_Work instruction:_
Copy every line from the records that holds the word "model".

+-------+

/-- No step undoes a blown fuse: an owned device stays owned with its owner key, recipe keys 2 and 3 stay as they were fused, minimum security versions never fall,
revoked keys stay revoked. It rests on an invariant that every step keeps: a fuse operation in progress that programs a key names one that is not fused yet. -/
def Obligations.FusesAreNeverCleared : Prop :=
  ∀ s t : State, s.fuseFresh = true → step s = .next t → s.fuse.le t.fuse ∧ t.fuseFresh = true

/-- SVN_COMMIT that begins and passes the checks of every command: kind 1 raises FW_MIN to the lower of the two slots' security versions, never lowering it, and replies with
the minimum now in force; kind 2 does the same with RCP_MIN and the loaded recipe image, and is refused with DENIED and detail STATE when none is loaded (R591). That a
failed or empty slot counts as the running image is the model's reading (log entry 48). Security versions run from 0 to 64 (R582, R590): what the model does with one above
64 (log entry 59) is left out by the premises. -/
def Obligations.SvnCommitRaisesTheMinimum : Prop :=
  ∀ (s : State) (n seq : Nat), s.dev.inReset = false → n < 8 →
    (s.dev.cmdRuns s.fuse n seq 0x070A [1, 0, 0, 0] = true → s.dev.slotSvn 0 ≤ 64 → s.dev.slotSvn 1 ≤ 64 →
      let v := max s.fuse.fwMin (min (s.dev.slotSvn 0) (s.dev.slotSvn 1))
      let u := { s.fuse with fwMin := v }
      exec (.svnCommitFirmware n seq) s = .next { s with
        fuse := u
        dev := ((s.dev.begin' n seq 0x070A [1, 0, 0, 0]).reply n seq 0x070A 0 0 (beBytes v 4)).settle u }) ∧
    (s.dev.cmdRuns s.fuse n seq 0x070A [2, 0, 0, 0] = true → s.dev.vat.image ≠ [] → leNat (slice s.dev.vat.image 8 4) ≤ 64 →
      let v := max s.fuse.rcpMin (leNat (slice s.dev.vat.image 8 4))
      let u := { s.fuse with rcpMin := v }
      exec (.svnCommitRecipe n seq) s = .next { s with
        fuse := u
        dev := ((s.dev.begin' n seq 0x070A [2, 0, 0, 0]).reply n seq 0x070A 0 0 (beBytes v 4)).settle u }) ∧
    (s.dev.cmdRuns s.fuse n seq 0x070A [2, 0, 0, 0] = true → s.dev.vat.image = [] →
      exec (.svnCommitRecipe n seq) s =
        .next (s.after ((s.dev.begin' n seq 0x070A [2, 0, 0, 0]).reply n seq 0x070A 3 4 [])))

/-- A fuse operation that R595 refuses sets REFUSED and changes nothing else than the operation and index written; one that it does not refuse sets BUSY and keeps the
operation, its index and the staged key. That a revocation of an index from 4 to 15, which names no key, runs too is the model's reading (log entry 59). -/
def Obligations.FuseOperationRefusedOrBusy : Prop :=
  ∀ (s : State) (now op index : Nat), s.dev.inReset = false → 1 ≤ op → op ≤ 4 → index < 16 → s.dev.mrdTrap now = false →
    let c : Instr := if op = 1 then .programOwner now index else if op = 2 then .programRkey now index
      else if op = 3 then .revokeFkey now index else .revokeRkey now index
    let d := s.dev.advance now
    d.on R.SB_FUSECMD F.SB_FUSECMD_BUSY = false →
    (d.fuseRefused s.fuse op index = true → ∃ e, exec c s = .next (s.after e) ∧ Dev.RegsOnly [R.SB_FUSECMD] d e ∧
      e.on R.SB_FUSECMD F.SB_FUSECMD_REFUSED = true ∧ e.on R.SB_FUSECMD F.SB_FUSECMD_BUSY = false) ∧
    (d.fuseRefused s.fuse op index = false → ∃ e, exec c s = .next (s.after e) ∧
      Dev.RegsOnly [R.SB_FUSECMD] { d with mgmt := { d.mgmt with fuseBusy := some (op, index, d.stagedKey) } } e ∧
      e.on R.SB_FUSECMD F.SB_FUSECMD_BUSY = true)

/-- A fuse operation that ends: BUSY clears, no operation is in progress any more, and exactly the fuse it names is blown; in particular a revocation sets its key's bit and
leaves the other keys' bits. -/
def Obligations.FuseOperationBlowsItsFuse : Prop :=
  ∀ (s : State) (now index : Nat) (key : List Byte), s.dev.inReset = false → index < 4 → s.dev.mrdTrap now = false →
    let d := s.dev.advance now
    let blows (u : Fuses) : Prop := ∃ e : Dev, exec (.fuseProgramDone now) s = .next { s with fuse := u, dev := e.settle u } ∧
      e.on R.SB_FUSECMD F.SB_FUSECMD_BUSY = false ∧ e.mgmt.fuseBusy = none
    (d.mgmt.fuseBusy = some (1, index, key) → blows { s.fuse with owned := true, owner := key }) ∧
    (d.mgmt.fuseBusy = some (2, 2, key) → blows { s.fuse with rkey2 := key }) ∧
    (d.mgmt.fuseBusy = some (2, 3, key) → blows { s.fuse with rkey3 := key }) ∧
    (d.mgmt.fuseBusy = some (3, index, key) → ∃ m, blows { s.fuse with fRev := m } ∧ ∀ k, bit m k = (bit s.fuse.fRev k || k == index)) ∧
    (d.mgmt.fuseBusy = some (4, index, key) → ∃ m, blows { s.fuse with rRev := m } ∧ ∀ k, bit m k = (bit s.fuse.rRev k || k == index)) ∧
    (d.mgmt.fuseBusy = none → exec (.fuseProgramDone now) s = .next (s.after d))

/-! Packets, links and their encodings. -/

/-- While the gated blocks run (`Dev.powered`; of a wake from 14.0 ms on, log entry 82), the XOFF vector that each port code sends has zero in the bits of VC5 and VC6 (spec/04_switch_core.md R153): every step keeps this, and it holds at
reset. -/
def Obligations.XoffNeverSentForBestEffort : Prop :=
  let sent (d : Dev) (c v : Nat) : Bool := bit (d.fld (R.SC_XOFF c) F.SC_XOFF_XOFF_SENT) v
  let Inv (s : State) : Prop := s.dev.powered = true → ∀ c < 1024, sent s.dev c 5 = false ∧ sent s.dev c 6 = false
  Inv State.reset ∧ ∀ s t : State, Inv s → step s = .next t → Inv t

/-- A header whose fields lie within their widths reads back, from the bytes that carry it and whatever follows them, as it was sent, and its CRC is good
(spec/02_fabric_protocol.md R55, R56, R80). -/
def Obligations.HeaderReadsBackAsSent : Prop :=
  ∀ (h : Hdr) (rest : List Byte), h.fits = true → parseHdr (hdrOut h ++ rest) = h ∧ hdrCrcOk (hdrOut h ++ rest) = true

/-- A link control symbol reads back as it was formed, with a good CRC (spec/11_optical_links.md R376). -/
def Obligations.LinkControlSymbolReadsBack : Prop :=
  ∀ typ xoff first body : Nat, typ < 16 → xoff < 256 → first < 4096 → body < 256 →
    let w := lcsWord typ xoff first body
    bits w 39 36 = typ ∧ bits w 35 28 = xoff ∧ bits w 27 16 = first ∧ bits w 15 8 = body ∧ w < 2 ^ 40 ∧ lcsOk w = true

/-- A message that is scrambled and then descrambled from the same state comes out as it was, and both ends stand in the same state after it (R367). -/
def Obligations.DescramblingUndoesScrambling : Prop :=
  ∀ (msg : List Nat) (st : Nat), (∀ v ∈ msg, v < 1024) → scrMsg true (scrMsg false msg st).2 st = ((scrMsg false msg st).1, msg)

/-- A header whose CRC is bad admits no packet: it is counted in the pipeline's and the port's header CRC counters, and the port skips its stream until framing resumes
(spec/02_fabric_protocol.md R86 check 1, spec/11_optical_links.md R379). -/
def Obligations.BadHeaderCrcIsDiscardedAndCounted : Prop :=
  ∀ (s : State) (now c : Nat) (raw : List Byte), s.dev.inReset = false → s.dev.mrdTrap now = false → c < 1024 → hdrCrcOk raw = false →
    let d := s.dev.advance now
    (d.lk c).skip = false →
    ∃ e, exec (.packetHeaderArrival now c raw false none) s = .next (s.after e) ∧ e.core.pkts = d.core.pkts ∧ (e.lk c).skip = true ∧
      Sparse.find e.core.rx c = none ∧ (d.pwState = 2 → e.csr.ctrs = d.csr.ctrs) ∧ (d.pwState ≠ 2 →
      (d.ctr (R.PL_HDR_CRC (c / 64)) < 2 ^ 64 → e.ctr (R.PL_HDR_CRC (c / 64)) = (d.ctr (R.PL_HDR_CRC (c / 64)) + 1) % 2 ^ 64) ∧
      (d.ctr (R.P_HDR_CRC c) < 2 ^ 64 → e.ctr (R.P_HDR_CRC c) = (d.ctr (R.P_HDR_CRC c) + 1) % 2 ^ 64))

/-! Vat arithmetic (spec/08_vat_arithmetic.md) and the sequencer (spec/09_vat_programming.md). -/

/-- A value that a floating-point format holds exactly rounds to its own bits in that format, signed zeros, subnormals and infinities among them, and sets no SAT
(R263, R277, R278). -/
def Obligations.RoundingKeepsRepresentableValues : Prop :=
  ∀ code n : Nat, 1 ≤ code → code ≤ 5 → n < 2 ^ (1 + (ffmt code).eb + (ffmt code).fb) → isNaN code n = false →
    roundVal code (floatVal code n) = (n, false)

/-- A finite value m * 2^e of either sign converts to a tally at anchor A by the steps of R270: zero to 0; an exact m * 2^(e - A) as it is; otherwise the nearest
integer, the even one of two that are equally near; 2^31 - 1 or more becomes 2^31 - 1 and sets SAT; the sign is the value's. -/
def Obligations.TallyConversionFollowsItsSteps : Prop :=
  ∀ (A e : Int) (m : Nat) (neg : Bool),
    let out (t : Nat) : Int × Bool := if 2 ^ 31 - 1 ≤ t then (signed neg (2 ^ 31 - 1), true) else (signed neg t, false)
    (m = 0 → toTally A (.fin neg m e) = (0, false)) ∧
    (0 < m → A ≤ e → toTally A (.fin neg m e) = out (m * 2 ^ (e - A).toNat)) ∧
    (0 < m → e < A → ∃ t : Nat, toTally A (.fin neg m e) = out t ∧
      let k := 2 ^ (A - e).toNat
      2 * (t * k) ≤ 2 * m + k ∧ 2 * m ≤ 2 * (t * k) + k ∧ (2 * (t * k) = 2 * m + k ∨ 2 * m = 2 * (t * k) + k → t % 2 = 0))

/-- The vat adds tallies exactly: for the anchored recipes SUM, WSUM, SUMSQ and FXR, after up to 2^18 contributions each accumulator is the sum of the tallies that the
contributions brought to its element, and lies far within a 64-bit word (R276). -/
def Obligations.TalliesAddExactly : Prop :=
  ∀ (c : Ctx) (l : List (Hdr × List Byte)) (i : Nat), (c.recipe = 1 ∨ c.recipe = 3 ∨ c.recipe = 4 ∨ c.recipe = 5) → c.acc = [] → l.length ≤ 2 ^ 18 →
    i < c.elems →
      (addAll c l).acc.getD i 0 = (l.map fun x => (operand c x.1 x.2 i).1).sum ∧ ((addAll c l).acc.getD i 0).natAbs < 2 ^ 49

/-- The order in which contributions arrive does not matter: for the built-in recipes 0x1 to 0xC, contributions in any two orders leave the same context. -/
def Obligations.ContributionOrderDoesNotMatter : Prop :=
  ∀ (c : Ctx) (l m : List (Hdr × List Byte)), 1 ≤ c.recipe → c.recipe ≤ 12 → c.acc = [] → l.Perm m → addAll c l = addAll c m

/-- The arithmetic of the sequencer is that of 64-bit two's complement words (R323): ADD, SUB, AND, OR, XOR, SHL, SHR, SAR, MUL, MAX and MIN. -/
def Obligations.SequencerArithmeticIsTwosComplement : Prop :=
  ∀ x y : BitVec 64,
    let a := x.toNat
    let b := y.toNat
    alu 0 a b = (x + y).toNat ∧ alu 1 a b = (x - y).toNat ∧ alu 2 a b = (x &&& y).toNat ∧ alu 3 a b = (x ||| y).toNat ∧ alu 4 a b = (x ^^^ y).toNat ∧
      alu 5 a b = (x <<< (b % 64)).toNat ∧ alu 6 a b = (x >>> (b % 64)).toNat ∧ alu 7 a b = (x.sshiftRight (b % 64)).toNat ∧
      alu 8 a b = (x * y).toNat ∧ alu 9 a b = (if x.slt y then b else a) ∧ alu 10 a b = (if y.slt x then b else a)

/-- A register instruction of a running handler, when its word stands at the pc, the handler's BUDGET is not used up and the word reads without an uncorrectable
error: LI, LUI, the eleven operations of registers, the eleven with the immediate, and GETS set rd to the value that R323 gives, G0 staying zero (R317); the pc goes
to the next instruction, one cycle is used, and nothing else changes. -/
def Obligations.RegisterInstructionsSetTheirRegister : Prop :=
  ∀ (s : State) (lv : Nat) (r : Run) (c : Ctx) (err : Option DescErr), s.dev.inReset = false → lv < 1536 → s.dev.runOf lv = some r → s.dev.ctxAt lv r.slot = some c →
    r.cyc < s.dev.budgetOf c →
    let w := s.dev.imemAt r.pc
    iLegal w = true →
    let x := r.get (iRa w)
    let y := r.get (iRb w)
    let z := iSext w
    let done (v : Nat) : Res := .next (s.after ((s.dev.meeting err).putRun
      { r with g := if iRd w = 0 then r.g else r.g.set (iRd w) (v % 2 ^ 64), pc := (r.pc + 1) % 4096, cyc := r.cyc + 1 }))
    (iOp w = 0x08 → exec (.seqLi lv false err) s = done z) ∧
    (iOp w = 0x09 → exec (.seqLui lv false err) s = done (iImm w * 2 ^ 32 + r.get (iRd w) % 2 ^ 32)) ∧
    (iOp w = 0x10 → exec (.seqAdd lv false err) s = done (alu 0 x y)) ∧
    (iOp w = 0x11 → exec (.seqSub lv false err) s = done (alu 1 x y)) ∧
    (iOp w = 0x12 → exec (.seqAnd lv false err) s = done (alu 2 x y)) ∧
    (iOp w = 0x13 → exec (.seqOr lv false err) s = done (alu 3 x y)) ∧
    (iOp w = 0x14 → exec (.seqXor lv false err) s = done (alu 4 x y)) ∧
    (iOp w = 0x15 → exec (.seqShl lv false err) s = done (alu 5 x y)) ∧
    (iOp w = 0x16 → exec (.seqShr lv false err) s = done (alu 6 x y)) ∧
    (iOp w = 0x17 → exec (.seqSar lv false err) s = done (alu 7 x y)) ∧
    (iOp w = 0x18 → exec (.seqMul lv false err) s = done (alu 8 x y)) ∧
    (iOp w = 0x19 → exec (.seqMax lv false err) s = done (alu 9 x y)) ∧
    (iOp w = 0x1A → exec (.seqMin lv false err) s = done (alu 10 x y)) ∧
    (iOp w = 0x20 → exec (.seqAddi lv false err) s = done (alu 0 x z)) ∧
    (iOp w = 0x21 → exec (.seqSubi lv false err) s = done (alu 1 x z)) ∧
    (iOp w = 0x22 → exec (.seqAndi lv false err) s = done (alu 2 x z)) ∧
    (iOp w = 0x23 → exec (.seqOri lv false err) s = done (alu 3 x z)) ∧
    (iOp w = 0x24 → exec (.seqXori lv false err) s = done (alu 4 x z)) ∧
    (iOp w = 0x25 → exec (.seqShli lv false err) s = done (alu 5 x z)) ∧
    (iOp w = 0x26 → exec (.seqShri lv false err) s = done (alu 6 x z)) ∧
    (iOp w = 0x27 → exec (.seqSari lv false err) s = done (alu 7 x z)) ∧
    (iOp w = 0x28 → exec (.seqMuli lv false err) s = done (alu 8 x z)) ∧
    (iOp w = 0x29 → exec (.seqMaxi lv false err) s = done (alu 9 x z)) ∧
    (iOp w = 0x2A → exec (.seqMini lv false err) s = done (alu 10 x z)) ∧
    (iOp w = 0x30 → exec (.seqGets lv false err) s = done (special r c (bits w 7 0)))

+-------+

_Expected output:_
failed or empty slot counts as the running image is the model's reading (log entry 48). Security versions run from 0 to 64 (R582, R590): what the model does with one above
operation, its index and the staged key. That a revocation of an index from 4 to 15, which names no key, runs too is the model's reading (log entry 59). -/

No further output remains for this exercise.